From June 30 to July 8 this year the Motor Sports Association (MSA) and the Motorsport Industry Association (MIA) will team up for another National Motorsport Week.

It’s an initiative that will help six promising young racing drivers and six young engineers – chosen by the MSA – to get a leg up in the sport with visits to the Goodwood Festival of Speed, the British Grand Prix, various Formula 1 factories and World rally Championship teams.

“National motorsport Week is about raising awareness of the UK’s leading in world motor sport,” said MSA Chief Executive Colin Hilton. “We may have produced more F1 World Champions than any other country, but we face increasingly strong competition from other nations, so we cannot afford to be complacent.”

Chris Aylett, the Ceo of the MIA, was of a similar opinion: “the UK motor sport industry is booming, during uncertain times. But we do need more young, well-trained engineers and technicians so we stay ahead in this race for business.”

So what is the motor sport industry worth to the uK? At a recent exhibition – created by the MIA and its members – at the Department for Business Innovation and Skills I caught up with Mark Prisk, the Minister of State for Business and Enterprise.

His figures make for impressive reading. The British motor sport industry invests over £1 billion in research and development every year and employs 40,000 full and part-time staff.
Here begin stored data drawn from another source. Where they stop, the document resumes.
-- ==== Sys2Proof/Machine/Bwt.lean ====
section
/-! DEFINITION. The BWT unit (41_bwt.md): the rotation order, the forward transform, the LF-mapping inverse, and the meanings
of BWT_FWD and BWT_INV. -/

namespace Sys2Proof.Machine

/-- X <lex Y on byte strings of equal length, bytes compared unsigned (R13). -/
def lexLt : List Byte → List Byte → Bool
  | [], _ => false
  | _ :: _, [] => false
  | x :: X, y :: Y => decide (x.toNat < y.toNat) || (x == y && lexLt X Y)

/-- rot(B, i) = [B[(i + k) mod n] for k = 0 .. n-1] (R130). -/
def rot (B : List Byte) (i : Nat) : List Byte :=
  (List.range B.length).map (fun k => B.getD ((i + k) % B.length) 0)

/-- The rotation order: i ≺ j, ties broken by ascending start index (R130). -/
def rotLt (B : List Byte) (i j : Nat) : Bool :=
  lexLt (rot B i) (rot B j) || (rot B i == rot B j && decide (i < j))

/-- SA: the indices 0..n-1 in rotation order (R132). The same whatever SA_ACCEL is (R131). -/
def rotationOrder (B : List Byte) : List Nat :=
  (List.range B.length).insertionSort (fun i j => (!rotLt B j i) = true)

/-- bwt_fwd(B) = (L, p) (R132). -/
def bwtFwd (B : List Byte) : List Byte × Nat :=
  if B.length = 0 then ([], 0)
  else ((rotationOrder B).map (fun i => B.getD ((i + B.length - 1) % B.length) 0), (rotationOrder B).idxOf 0)

/-- counts[c], the occurrences of each of the 256 byte values in L (R134). -/
def countsTable (L : List Byte) : List Nat :=
  (List.range 256).map (fun c => L.countP (fun b => b.toNat == c))

/-- The sums of the entries before each entry, starting at `acc`. -/
def sumsBefore : Nat → List Nat → List Nat
  | _, [] => []
  | acc, x :: xs => acc :: sumsBefore (acc + x) xs

/-- C[c] = the number of bytes of L below c (R134). -/
def cumTable (L : List Byte) : List Nat := sumsBefore 0 (countsTable L)

/-- rank[i], the 1-based count of L[i] among L[0..i] (R134). -/
def rankTable (L : List Byte) : List Nat :=
  (List.range L.length).map (fun i => (L.take (i + 1)).count (L.getD i 0))

/-- LF(i) = C[L[i]] + rank[i] - 1 (R134, R135). -/
def lfStep (L : List Byte) (cum rank : List Nat) (i : Nat) : Nat :=
  cum.getD (L.getD i 0).toNat 0 + rank.getD i 0 - 1

/-- The walk of R134, `k` steps from `idx`, writing the result from its end: the bytes and the last idx. -/
def lfWalk (L : List Byte) (cum rank : List Nat) : Nat → Nat → List Byte → List Byte × Nat
  | 0, idx, acc => (acc, idx)
  | k + 1, idx, acc => lfWalk L cum rank k (lfStep L cum rank idx) (L.getD idx 0 :: acc)

/-- bwt_inv(L, p) (R134); none is the fail CORRUPT_PRIMARY_INDEX. -/
def bwtInv (L : List Byte) (p : Nat) : Option (List Byte) :=
  if L.length = 0 then some []
  else if p < L.length then some (lfWalk L (cumTable L) (rankTable L) L.length p []).1
  else none

/-- What the forward transform leaves in the BWT unit: the block in the buffer and SA; the inverse's tables stay (R47, R132).
DESIGN CHOICE: the rules do not say what the storage holds after a pass (log 11). -/
def BwtStore.afterFwd (B : List Byte) (st : BwtStore) : BwtStore :=
  { st with block := B, sa := (rotationOrder B).map u32 }

/-- What the inverse leaves in the BWT unit: its tables and idx, and SA stays (R47, R134). DESIGN CHOICE: R47 and R134 do not
say whether the block buffer holds the last column L or the recovered block after an inverse pass; the model keeps L. For an
empty L or a bad index the pass builds nothing and all of the storage stays (log 11). -/
def BwtStore.afterInv (L : List Byte) (p : Nat) (st : BwtStore) : BwtStore :=
  if L.length = 0 then st
  else if p < L.length then
    { st with
      block := L
      counts := (countsTable L).map u32
      cum := (cumTable L).map u32
      rank := (rankTable L).map u32
      idx := u32 (lfWalk L (cumTable L) (rankTable L) L.length p []).2 }
  else st

/-- exec_BWT_FWD (R136). -/
def runBwtFwd (_c : Latched) (src : List Byte) : CommandResult :=
  .ok { out := (bwtFwd src).1, primary := (bwtFwd src).2, consumed := src.length }

/-- The unit storage after BWT_FWD (R47). -/
def afterBwtFwd (_c : Latched) (src : List Byte) (u : Units) : Units := { u with bwt := u.bwt.afterFwd src }

/-- BWT_FWD on a device with parameters `P` (R136). -/
def execBwtFwdWith (P : Params) (s : State) : Host.Outcome State Fault Refusal :=
  runCommand P .bwtFwd runBwtFwd afterBwtFwd s

/-- BWT_FWD (R136). -/
def execBwtFwd (s : State) : Host.Outcome State Fault Refusal := execBwtFwdWith Config.params s

/-- exec_BWT_INV (R137). -/
def runBwtInv (c : Latched) (src : List Byte) : CommandResult :=
  match bwtInv src c.arg0.toNat with
  | none => .err .corruptPrimaryIndex c.arg0 {}
  | some B => .ok { out := B, consumed := src.length }

/-- The unit storage after BWT_INV (R47). -/
def afterBwtInv (c : Latched) (src : List Byte) (u : Units) : Units :=
  { u with bwt := u.bwt.afterInv src c.arg0.toNat }

/-- BWT_INV on a device with parameters `P` (R137). -/
def execBwtInvWith (P : Params) (s : State) : Host.Outcome State Fault Refusal :=
  runCommand P .bwtInv runBwtInv afterBwtInv s

/-- BWT_INV (R137). -/
def execBwtInv (s : State) : Host.Outcome State Fault Refusal := execBwtInvWith Config.params s

end Sys2Proof.Machine
end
Formula 1 teams and suppliers create over £2 billion worth of business in the UK, while total motor sport sales, from the UK’s motor sport valley, exceed £7 billion every year.
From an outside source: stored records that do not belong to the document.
/-! Issue -/

/-- The issue checks are made in the order of R102, over the windows of R62 to R64, the first that fails giving the error
(R223). -/
def Obligations.IssueChecksFollowTheirOrder : Prop :=
  ∀ (P : Params) (i : Instr) (c : Latched),
    let srcOk := c.srcLen.toNat = 0 ∨ c.srcAddr.toNat + c.srcLen.toNat ≤ P.memSize
    let dstOk := c.dstCap.toNat = 0 ∨ c.dstAddr.toNat + c.dstCap.toNat ≤ P.memSize
    let overlap := 0 < c.srcLen.toNat ∧ 0 < c.dstCap.toNat ∧ c.srcAddr.toNat < c.dstAddr.toNat + c.dstCap.toNat
      ∧ c.dstAddr.toNat < c.srcAddr.toNat + c.srcLen.toNat
    let regionBad := ¬ srcOk ∨ ¬ dstOk ∨ overlap
    let maxRunBad := (i = .rleEnc ∨ i = .blockEnc ∨ i = .transform) ∧ ¬ (1 ≤ c.maxRun.toNat ∧ c.maxRun.toNat ≤ 255)
    let sizeBad := i = .transform ∧ c.wholeFile = false ∧ (c.blockSize.toNat = 0 ∨ P.maxBlock < c.blockSize.toNat)
    let tooLarge := (i = .bwtFwd ∨ i = .bwtInv ∨ i = .blockEnc ∨ (i = .transform ∧ c.wholeFile = true))
      ∧ P.maxBlock < c.srcLen.toNat
    (regionBad → issueCheck P i c = some (.badRegion, 0))
    ∧ (¬ regionBad → maxRunBad → issueCheck P i c = some (.badMaxRun, c.maxRun))
    ∧ (¬ regionBad → ¬ maxRunBad → sizeBad → issueCheck P i c = some (.unsupportedBlockSize, c.blockSize))
    ∧ (¬ regionBad → ¬ maxRunBad → ¬ sizeBad → tooLarge → issueCheck P i c = some (.blockTooLarge, c.srcLen))
    ∧ (¬ regionBad → ¬ maxRunBad → ¬ sizeBad → ¬ tooLarge → issueCheck P i c = none)

/-- A command that passes its checks is issued: STATUS and ERR_INFO as R101 says, the configuration latched (R103), BUSY set
(R104), and nothing else changed. For every command. -/
def Obligations.IssueLatchesTheConfiguration : Prop :=
  ∀ (i : Instr) (s : State), s.inFlight = none → issueCheck Config.params i s.regs.latch = none →
    ∃ t, exec i s = .next t ∧ Issued i s t

/-- A command that fails a check ends in the issue step, with no data memory touched (R113). For every command. -/
def Obligations.FailedIssueCheckEndsTheCommand : Prop :=
  ∀ (i : Instr) (s : State) (code : ErrCode) (info : Word), s.inFlight = none →
    issueCheck Config.params i s.regs.latch = some (code, info) →
    ∃ t, exec i s = .next t ∧ RefusedAtIssue code info s t

/-- A reserved command word is refused at issue with BAD_CMD, and ERR_INFO receives the word (R82). -/
def Obligations.ReservedWordIsRefusedWithBadCmd : Prop :=
  ∀ (w : Word) (s : State), s.inFlight = none → statusBusy s.regs.status = false →
    (w.toNat % 0x100 = 0x00 ∨ 0x0B ≤ w.toNat % 0x100 ∨ w.toNat / 0x100 ≠ 0) →
    ∃ t, cmdWrite w s = .next t ∧ RefusedAtIssue .badCmd w s t

/-- A CMD write while BUSY = 1 sets CMD_OVR and changes nothing else, whatever the word (R111). -/
def Obligations.CmdWriteWhileBusyIsLost : Prop :=
  ∀ (w : Word) (s : State), statusBusy s.regs.status = true →
    ∃ t, cmdWrite w s = .next t ∧ statusCmdOvr t.regs.status = true
      ∧ (∀ k, k ≠ 4 → t.regs.status.getLsbD k = s.regs.status.getLsbD k)
      ∧ t = { s with regs := { s.regs with status := t.regs.status } }

/-- From the reset state (R50, R253 where R106, R186, R188 and R189 do not contradict it; log 22): TRANSFORM is refused with
UNSUPPORTED_BLOCK_SIZE and ERR_INFO 0; the commands on an empty source other than BLOCK_ENC and BLOCK_DEC then complete with
empty output and no error; BLOCK_ENC, whose frame has 8 bytes, overflows the empty window, and BLOCK_DEC finds no header. -/
def Obligations.CommandsFromTheResetState : Prop :=
  (∃ t, exec .transform State.reset = .next t ∧ RefusedAtIssue .unsupportedBlockSize 0 State.reset t)
  ∧ (∀ i : Instr, i ≠ .transform →
      ∃ t, exec i State.reset = .next t ∧ Issued i State.reset t
        ∧ ∃ u, exec i t = .next u ∧ u.regs.resLen = 0 ∧ statusDone u.regs.status = true
          ∧ statusErr u.regs.status = decide (i = .blockEnc ∨ i = .blockDec)
          ∧ (i = .blockEnc → statusErrCode u.regs.status = ErrCode.outputOverflow.value ∧ u.regs.errInfo = 8)
          ∧ (i = .blockDec → statusErrCode u.regs.status = ErrCode.truncatedContainer.value ∧ u.regs.errInfo = 0))

/-! Completion of each command -/

/-- BWT_FWD completes with the last column in the destination and the primary index in RES_PRIMARY (R132, R136). -/
def Obligations.BwtFwdCompletes : Prop :=
  ∀ (s : State) (c : Latched), Memory.wf s.mem → Flying s .bwtFwd c → WindowsInMemory Config.params c →
    c.srcLen.toNat ≤ c.dstCap.toNat →
    ∃ t, exec .bwtFwd s = .next t ∧ Succeeded c
      { out := (bwtFwd (s.source c)).1, primary := (bwtFwd (s.source c)).2, consumed := c.srcLen.toNat } s t

/-- BWT_INV completes with the block when the source is empty or ARG0 is below its length (R134, R137). -/
def Obligations.BwtInvCompletes : Prop :=
  ∀ (s : State) (c : Latched), Memory.wf s.mem → Flying s .bwtInv c → WindowsInMemory Config.params c →
    c.srcLen.toNat ≤ c.dstCap.toNat → (c.srcLen.toNat = 0 ∨ c.arg0.toNat < c.srcLen.toNat) →
    ∃ t B, bwtInv (s.source c) c.arg0.toNat = some B ∧ B.length = c.srcLen.toNat
      ∧ exec .bwtInv s = .next t ∧ Succeeded c { out := B, consumed := c.srcLen.toNat } s t

/-- BWT_INV on a nonempty source with ARG0 out of range ends with CORRUPT_PRIMARY_INDEX and ERR_INFO = ARG0, also where the
destination is too small (R137, R224). -/
def Obligations.BwtInvReportsABadIndex : Prop :=
  ∀ (s : State) (c : Latched), Memory.wf s.mem → Flying s .bwtInv c → WindowsInMemory Config.params c →
    0 < c.srcLen.toNat → c.srcLen.toNat ≤ c.arg0.toNat →
    ∃ t, exec .bwtInv s = .next t ∧ Failed c .corruptPrimaryIndex c.arg0 {} s t

/-- MTF_ENC completes with as many indices as source bytes (R152, R156). -/
def Obligations.MtfEncCompletes : Prop :=
  ∀ (s : State) (c : Latched), Memory.wf s.mem → Flying s .mtfEnc c → WindowsInMemory Config.params c →
    c.srcLen.toNat ≤ c.dstCap.toNat →
    ∃ t, exec .mtfEnc s = .next t ∧ (mtfEnc (s.source c)).length = c.srcLen.toNat
      ∧ Succeeded c { out := mtfEnc (s.source c), consumed := c.srcLen.toNat } s t

/-- MTF_DEC completes with as many bytes as source indices (R153, R157). -/
def Obligations.MtfDecCompletes : Prop :=
  ∀ (s : State) (c : Latched), Memory.wf s.mem → Flying s .mtfDec c → WindowsInMemory Config.params c →
    c.srcLen.toNat ≤ c.dstCap.toNat →
    ∃ t, exec .mtfDec s = .next t ∧ (mtfDec (s.source c)).length = c.srcLen.toNat
      ∧ Succeeded c { out := mtfDec (s.source c), consumed := c.srcLen.toNat } s t

/-- RLE_ENC completes with the serialised pairs of the greedy encoder of R165 (R168, R172). -/
def Obligations.RleEncCompletes : Prop :=
  ∀ (s : State) (c : Latched), Memory.wf s.mem → Flying s .rleEnc c → WindowsInMemory Config.params c →
    2 * (rleGreedy (s.source c) c.maxRun.toNat).length ≤ c.dstCap.toNat →
    ∃ t, exec .rleEnc s = .next t
      ∧ Succeeded c { out := ser (rleGreedy (s.source c) c.maxRun.toNat), consumed := c.srcLen.toNat } s t

/-- RLE_DEC completes with the expansion of an even source with no zero run (R169, R173). -/
def Obligations.RleDecCompletes : Prop :=
  ∀ (s : State) (c : Latched), Memory.wf s.mem → Flying s .rleDec c → WindowsInMemory Config.params c →
    c.srcLen.toNat % 2 = 0 → (∀ j, 2 * j + 1 < c.srcLen.toNat → (s.source c).getD (2 * j + 1) 0 ≠ 0) →
    (expandPairs (s.source c)).length ≤ c.dstCap.toNat →
    ∃ t, exec .rleDec s = .next t ∧ Succeeded c { out := expandPairs (s.source c), consumed := c.srcLen.toNat } s t

/-- RLE_DEC of an odd source ends with CORRUPT_PAYLOAD at its last byte; of an even source, at the lowest pair with a zero
run (R169, R173). -/
def Obligations.RleDecReportsACorruptPayload : Prop :=
  ∀ (s : State) (c : Latched), Memory.wf s.mem → Flying s .rleDec c → WindowsInMemory Config.params c →
    (c.srcLen.toNat % 2 = 1 →
      ∃ t, exec .rleDec s = .next t ∧ Failed c .corruptPayload (u32 (c.srcLen.toNat - 1)) {} s t)
    ∧ (∀ j, c.srcLen.toNat % 2 = 0 → 2 * j + 1 < c.srcLen.toNat → (s.source c).getD (2 * j + 1) 0 = 0 →
        (∀ k, k < j → (s.source c).getD (2 * k + 1) 0 ≠ 0) →
        ∃ t, exec .rleDec s = .next t ∧ Failed c .corruptPayload (u32 (2 * j)) {} s t)

/-- BLOCK_ENC completes with the frame of block_enc and its report (R185, R188) whenever the frame fits in the destination;
SRC_LEN + 8 bytes always do (R188). -/
def Obligations.BlockEncCompletes : Prop :=
  ∀ (s : State) (c : Latched), Memory.wf s.mem → Flying s .blockEnc c → WindowsInMemory Config.params c →
    let e := blockEnc (s.source c) c.maxRun.toNat c.selfValidate c.dbg
    (e.frame.length ≤ c.dstCap.toNat ∨ c.srcLen.toNat + 8 ≤ c.dstCap.toNat) →
    ∃ t, exec .blockEnc s = .next t
      ∧ Succeeded c { out := e.frame, consumed := c.srcLen.toNat, blocks := 1, xblocks := if e.info.xform then 1 else 0,
                      valmis := e.valmis, last := some e.info } s t

/-- BLOCK_DEC completes with the block of the first frame, whatever bytes follow it (R187, R189). -/
def Obligations.BlockDecCompletes : Prop :=
  ∀ (s : State) (c : Latched) (Blk : List Byte) (used : Nat) (f : FrameInfo), Memory.wf s.mem → Flying s .blockDec c →
    WindowsInMemory Config.params c → blockDec Config.params.maxBlock (s.source c) 0 = .ok (Blk, used, f) →
    Blk.length ≤ c.dstCap.toNat →
    ∃ t, exec .blockDec s = .next t
      ∧ Succeeded c { out := Blk, consumed := used, blocks := 1, xblocks := if f.xform then 1 else 0, last := some f } s t

/-- BLOCK_DEC of a frame that block_dec refuses ends with that error and ERR_INFO 0 (R187, R189, R221). -/
def Obligations.BlockDecReportsABadFrame : Prop :=
  ∀ (s : State) (c : Latched) (code : ErrCode), Memory.wf s.mem → Flying s .blockDec c →
    WindowsInMemory Config.params c → blockDec Config.params.maxBlock (s.source c) 0 = .error code →
    ∃ t, exec .blockDec s = .next t ∧ Failed c code 0 {} s t

/-- TRANSFORM completes with the container: the frames of the blocks of the partition in order, counted, and the report of
the last (R202, R203). -/
def Obligations.TransformCompletes : Prop :=
  ∀ (s : State) (c : Latched), Memory.wf s.mem → Flying s .transform c → WindowsInMemory Config.params c →
    let encoded := (partitionBlocks (s.source c) c.wholeFile c.blockSize.toNat).map
      (fun Blk => blockEnc Blk c.maxRun.toNat c.selfValidate c.dbg)
    (encoded.flatMap (fun e => e.frame)).length ≤ c.dstCap.toNat →
    ∃ t, exec .transform s = .next t
      ∧ Succeeded c
          { out := encoded.flatMap (fun e => e.frame), consumed := c.srcLen.toNat, blocks := encoded.length,
            xblocks := (encoded.filter (fun e => e.info.xform)).length, valmis := (encoded.map (fun e => e.valmis)).sum,
            last := encoded.getLast?.map (fun e => e.info) } s t

/-- INVERSE completes when every frame decodes and fits: the output is the blocks in frame order and the whole source is
consumed (R205, R208). -/
def Obligations.InverseCompletes : Prop :=
  ∀ (s : State) (c : Latched) (a : InverseAcc), Memory.wf s.mem → Flying s .inverse c →
    WindowsInMemory Config.params c → inverse Config.params.maxBlock (s.source c) c.dstCap.toNat = .done a →
    ∃ t, exec .inverse s = .next t ∧ a.pos = c.srcLen.toNat ∧ a.out.length ≤ c.dstCap.toNat
      ∧ Succeeded c { out := a.out, consumed := c.srcLen.toNat, blocks := a.blocks, xblocks := a.xblocks, last := a.last }
          s t

/-- INVERSE that meets a bad frame, or one that does not fit, ends with that error at the frame's offset and keeps the
blocks of the frames before it (R206, R207, R208). The second clause says what `inverse` gives frame by frame: where the
frames of A decode and fit, a bad or too large frame at the start of B fails with what A gave, and a frame that decodes and
fits is appended (R205). -/
def Obligations.InverseKeepsTheDecodedPrefix : Prop :=
  (∀ (s : State) (c : Latched) (code : ErrCode) (a : InverseAcc), Memory.wf s.mem → Flying s .inverse c →
    WindowsInMemory Config.params c → inverse Config.params.maxBlock (s.source c) c.dstCap.toNat = .failed code a →
    ∃ t, exec .inverse s = .next t ∧ a.out.length ≤ c.dstCap.toNat ∧ Failed c code (u32 a.pos) a.part s t)
  ∧ (∀ maxBlock cap : Nat, inverse maxBlock [] cap = .done {})
  ∧ ∀ (maxBlock cap : Nat) (A B : List Byte) (a : InverseAcc), inverse maxBlock A cap = .done a →
      a.pos = A.length
      ∧ (∀ code, B ≠ [] → blockDec maxBlock B 0 = .error code → inverse maxBlock (A ++ B) cap = .failed code a)
      ∧ ∀ Blk used f, blockDec maxBlock B 0 = .ok (Blk, used, f) →
          (cap < a.out.length + Blk.length → inverse maxBlock (A ++ B) cap = .failed .outputOverflow a)
          ∧ (a.out.length + Blk.length ≤ cap → ∃ b, inverse maxBlock (A ++ B.take used) cap = .done b
              ∧ b.pos = a.pos + used ∧ b.out = a.out ++ Blk ∧ b.blocks = a.blocks + 1
              ∧ b.xblocks = a.xblocks + (if f.xform then 1 else 0) ∧ b.last = some f)

/-- Output that does not fit ends the command with OUTPUT_OVERFLOW and the needed length; INVERSE never takes this path
(R106, R207, R221). -/
def Obligations.OutputOverflowReportsTheNeededLength : Prop :=
  (∀ (i : Instr) (s : State) (c : Latched) (res : Result), Memory.wf s.mem → Flying s i c →
      WindowsInMemory Config.params c → commandResult Config.params i c (s.source c) = .ok res →
      c.dstCap.toNat < res.out.length →
      ∃ t, exec i s = .next t ∧ Failed c .outputOverflow (BitVec.ofNat 32 (min res.out.length 0xFFFFFFFF)) {} s t)
  ∧ (∀ (P : Params) (c : Latched) (src : List Byte) (res : Result),
      commandResult P .inverse c src = .ok res → res.out.length ≤ c.dstCap.toNat)

/-- The frame of every completion: no configuration register, nothing outside the device and no byte outside the
destination window changes, ERR_INFO changes only with ERR, and no command is left in flight (R63, R70, R227). -/
def Obligations.CompletionChangesOnlyResultsAndDestination : Prop :=
  ∀ (i : Instr) (s t : State) (c : Latched), Flying s i c → exec i s = .next t →
    SameConfiguration s.regs t.regs ∧ SameOutside s t ∧ SameOutsideDest c s t ∧ t.inFlight = none
      ∧ statusCmdOvr t.regs.status = statusCmdOvr s.regs.status
      ∧ (statusErr t.regs.status = false → t.regs.errInfo = s.regs.errInfo)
Impressive figures, I’m sure you will agree. “The automotive industry as a whole is a real success story,” Prisk told me. “Motor sport is crucial to that process and as you can see here [where the likes of Williams Hybrid Power and Lola were exhibiting] we’ve got real innovators.

“One or two of the companies here were saying that they’ve got good growth opportunities, but they have a squeeze for engineers and that’s where the government can help.”

“The government understands that engineering is an incredibly important skill,” added Culture Minister Ed Vaizey.

“People should be learning it at school, they should be going to study it at university, and to have motor sport at the front end to say ‘this is what you could be doing’ is fantastic.”

So what is the government doing? Well, there’s already the Research and Development tax credit for small to medium-sized businesses. The automotive sector is one of the main beneficiaries of the Regional Growth Fund – a £2.4 billion pot which supports projects that encourage private sector investment and economic growth. There is also the Technology Strategy Board, another government funding scheme.

Whatever you think about the current government it can only be good news that it has recognised the motor sport industry as one in which Britain excels. As one industry insider said to Vaizey: “Motor sport is the most innovative sector outside wartime.”